- Task to carry out:
Every entry below needs to be copied exactly.

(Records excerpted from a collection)
▬▬▬▬▬▬▬▬▬▬
-- ==== Sys2Proof/Syntax.lean ====
section
/-! DEFINITION. The operations of SBOXGEN, one constructor per row of spec/opcode_table.json (30_encoding R48, R50, R52, R57,
R58). An ignored `idx` is kept as an operand so that no bit of a command word is lost. -/

namespace Sys2Proof

/-- The rows of the opcode table, in its order. -/
inductive Instr where
  -- format CMD (R48)
  | nop  (idx : Byte)
  | gen  (idx : Byte)
  | rds  (idx : Byte)
  | rdi  (idx : Byte)
  | stat (idx : Byte)
  -- format RSV (R50): `opc` is the reserved operation code, in the row's range
  | rsvd05   (idx : Byte)
  | rsvd0607 (opc idx : Byte)
  | rsvd080F (opc idx : Byte)
  | rsvd101F (opc idx : Byte)
  | rsvd203F (opc idx : Byte)
  | rsvd407F (opc idx : Byte)
  | rsvd80FF (opc idx : Byte)
  -- format SEQ (R52)
  | step
  | fixzero
  -- format SUB (R58): parts of GEN (`init`) and of STEP (the others); no selector of their own
  | init
  | advp
  | advq
  | aff
  | record  -- the row REC
  | loopt
  -- format PSEUDO (R57)
  | waitrdy
  deriving DecidableEq, Repr

end Sys2Proof
end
▬▬▬▬▬▬▬▬▬▬
- Written solution:
-- ==== Sys2Proof/Syntax.lean ====
section
/-! DEFINITION. The operations of SBOXGEN, one constructor per row of spec/opcode_table.json (30_encoding R48, R50, R52, R57,
R58). An ignored `idx` is kept as an operand so that no bit of a command word is lost. -/

namespace Sys2Proof

/-- The rows of the opcode table, in its order. -/
inductive Instr where
  -- format CMD (R48)
  | nop  (idx : Byte)
  | gen  (idx : Byte)
  | rds  (idx : Byte)
  | rdi  (idx : Byte)
  | stat (idx : Byte)
  -- format RSV (R50): `opc` is the reserved operation code, in the row's range
  | rsvd05   (idx : Byte)
  | rsvd0607 (opc idx : Byte)
  | rsvd080F (opc idx : Byte)
  | rsvd101F (opc idx : Byte)
  | rsvd203F (opc idx : Byte)
  | rsvd407F (opc idx : Byte)
  | rsvd80FF (opc idx : Byte)
  -- format SEQ (R52)
  | step
  | fixzero
  -- format SUB (R58): parts of GEN (`init`) and of STEP (the others); no selector of their own
  | init
  | advp
  | advq
  | aff
  | record  -- the row REC
  | loopt
  -- format PSEUDO (R57)
  | waitrdy
  deriving DecidableEq, Repr

end Sys2Proof
end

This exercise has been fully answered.